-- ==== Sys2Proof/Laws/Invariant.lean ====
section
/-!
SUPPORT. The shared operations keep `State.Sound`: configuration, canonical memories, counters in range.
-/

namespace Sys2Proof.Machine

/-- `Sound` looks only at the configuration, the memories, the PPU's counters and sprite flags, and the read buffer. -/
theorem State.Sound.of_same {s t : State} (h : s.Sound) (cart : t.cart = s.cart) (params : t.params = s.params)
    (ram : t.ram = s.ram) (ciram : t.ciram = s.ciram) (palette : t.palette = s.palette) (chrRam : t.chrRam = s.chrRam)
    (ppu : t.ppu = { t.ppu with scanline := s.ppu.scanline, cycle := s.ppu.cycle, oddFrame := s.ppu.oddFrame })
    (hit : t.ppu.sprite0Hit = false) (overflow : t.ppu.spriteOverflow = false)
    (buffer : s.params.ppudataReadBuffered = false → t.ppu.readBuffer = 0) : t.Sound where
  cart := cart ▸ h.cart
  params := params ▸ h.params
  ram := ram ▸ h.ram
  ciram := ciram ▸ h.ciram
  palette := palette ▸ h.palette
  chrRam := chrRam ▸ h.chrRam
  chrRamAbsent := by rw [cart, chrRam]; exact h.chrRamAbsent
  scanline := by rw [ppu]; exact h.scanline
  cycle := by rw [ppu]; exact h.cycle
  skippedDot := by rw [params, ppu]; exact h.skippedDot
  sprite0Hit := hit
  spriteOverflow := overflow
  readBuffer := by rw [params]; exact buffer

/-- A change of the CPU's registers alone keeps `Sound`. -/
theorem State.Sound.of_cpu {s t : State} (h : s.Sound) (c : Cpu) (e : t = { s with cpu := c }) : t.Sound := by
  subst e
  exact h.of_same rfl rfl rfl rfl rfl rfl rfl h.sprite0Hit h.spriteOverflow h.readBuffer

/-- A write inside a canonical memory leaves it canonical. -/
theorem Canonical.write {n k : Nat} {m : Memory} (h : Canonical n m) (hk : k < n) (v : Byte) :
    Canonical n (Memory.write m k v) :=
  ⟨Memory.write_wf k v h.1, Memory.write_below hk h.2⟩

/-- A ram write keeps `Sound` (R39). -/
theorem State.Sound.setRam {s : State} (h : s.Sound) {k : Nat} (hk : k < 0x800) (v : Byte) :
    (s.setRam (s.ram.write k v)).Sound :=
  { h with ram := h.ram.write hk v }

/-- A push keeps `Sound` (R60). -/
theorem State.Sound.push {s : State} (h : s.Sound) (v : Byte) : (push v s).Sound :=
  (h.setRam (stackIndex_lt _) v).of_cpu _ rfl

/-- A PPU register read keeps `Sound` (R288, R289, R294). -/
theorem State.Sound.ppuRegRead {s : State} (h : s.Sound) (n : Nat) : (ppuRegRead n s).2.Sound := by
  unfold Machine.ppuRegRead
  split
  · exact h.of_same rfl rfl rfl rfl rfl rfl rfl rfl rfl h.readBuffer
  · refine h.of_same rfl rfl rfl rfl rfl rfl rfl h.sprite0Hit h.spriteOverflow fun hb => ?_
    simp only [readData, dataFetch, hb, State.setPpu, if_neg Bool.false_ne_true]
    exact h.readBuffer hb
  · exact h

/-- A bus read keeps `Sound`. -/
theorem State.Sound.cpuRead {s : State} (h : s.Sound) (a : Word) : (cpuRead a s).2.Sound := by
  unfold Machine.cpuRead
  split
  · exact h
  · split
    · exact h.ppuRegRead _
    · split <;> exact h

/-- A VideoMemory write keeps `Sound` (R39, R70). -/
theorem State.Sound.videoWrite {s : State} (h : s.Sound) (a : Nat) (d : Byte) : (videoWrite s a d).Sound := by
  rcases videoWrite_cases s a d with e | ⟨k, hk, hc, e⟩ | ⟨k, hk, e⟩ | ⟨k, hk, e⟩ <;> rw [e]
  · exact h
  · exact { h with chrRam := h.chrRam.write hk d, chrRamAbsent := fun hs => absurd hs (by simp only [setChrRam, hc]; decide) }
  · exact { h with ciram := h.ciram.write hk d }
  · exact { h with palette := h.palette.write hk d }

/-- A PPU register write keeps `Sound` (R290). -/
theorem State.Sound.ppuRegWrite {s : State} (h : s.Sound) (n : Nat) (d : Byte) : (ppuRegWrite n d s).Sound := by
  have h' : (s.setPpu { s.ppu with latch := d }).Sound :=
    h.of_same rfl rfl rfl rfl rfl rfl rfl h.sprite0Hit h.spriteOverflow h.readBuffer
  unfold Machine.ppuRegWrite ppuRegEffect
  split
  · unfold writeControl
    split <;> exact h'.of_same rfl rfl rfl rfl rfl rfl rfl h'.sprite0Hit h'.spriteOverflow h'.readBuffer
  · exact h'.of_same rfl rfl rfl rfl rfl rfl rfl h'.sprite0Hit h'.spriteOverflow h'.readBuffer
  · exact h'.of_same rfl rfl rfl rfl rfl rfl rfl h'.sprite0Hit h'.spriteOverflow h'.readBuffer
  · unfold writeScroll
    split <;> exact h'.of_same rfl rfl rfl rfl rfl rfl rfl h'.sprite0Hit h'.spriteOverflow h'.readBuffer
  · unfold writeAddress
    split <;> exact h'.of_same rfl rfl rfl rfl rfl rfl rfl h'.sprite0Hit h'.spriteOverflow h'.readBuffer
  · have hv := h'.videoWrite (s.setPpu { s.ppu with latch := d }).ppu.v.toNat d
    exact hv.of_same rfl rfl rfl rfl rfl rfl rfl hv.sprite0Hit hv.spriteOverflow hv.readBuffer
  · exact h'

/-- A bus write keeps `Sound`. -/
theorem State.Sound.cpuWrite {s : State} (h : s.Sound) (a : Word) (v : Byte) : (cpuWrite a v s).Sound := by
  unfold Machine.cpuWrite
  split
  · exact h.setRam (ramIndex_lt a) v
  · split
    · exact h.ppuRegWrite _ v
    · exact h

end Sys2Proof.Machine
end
* * *
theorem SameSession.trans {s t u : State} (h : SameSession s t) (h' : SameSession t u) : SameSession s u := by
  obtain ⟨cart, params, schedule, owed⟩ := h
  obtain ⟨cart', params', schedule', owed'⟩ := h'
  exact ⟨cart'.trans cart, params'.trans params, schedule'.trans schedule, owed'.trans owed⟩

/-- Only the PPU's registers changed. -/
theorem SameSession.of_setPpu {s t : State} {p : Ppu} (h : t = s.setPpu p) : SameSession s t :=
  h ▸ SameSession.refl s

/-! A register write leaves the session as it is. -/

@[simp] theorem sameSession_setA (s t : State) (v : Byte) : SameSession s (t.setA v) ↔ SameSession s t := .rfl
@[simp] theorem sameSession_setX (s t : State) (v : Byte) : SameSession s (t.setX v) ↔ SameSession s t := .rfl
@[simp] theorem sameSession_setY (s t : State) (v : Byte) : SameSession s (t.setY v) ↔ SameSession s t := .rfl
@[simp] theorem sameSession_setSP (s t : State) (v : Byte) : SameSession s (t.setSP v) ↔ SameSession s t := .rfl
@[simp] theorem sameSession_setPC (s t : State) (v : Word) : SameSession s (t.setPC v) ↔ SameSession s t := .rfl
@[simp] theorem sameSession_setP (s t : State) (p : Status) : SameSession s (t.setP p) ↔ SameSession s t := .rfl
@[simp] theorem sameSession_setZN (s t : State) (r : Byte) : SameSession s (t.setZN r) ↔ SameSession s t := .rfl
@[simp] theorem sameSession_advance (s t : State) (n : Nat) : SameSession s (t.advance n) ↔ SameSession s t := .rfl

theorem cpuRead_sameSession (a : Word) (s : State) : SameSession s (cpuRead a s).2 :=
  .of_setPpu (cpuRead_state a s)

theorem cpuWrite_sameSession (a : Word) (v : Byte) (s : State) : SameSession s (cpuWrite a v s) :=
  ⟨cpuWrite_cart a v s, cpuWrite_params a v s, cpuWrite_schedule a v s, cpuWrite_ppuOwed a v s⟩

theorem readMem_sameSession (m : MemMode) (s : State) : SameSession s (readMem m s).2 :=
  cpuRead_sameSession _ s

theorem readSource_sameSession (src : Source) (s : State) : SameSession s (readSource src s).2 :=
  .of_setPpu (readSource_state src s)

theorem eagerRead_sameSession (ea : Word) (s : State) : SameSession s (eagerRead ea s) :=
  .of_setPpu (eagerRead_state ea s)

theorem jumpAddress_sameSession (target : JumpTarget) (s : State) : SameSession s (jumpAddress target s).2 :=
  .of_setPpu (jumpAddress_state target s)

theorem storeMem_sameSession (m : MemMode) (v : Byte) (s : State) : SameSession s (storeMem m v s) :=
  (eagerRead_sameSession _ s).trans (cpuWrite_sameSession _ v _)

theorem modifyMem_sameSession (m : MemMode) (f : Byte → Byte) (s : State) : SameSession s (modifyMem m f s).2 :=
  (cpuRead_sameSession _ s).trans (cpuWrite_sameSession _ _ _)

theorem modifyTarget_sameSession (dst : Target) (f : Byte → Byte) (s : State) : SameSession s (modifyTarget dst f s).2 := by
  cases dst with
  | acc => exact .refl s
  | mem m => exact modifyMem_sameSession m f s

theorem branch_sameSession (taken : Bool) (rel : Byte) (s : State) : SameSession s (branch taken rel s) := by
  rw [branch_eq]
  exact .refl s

■ Work instruction: Within the material above, extract exactly the lines that start at the line containing "r) ↔ SameSession s t := .rfl" and stop after the line containing "theorem modifyMem_sameSession (m", and only those.

■ Answer section:
@[simp] theorem sameSession_setZN (s t : State) (r : Byte) : SameSession s (t.setZN r) ↔ SameSession s t := .rfl
@[simp] theorem sameSession_advance (s t : State) (n : Nat) : SameSession s (t.advance n) ↔ SameSession s t := .rfl

theorem cpuRead_sameSession (a : Word) (s : State) : SameSession s (cpuRead a s).2 :=
  .of_setPpu (cpuRead_state a s)

theorem cpuWrite_sameSession (a : Word) (v : Byte) (s : State) : SameSession s (cpuWrite a v s) :=
  ⟨cpuWrite_cart a v s, cpuWrite_params a v s, cpuWrite_schedule a v s, cpuWrite_ppuOwed a v s⟩

theorem readMem_sameSession (m : MemMode) (s : State) : SameSession s (readMem m s).2 :=
  cpuRead_sameSession _ s

theorem readSource_sameSession (src : Source) (s : State) : SameSession s (readSource src s).2 :=
  .of_setPpu (readSource_state src s)

theorem eagerRead_sameSession (ea : Word) (s : State) : SameSession s (eagerRead ea s) :=
  .of_setPpu (eagerRead_state ea s)

theorem jumpAddress_sameSession (target : JumpTarget) (s : State) : SameSession s (jumpAddress target s).2 :=
  .of_setPpu (jumpAddress_state target s)

theorem storeMem_sameSession (m : MemMode) (v : Byte) (s : State) : SameSession s (storeMem m v s) :=
  (eagerRead_sameSession _ s).trans (cpuWrite_sameSession _ v _)

theorem modifyMem_sameSession (m : MemMode) (f : Byte → Byte) (s : State) : SameSession s (modifyMem m f s).2 :=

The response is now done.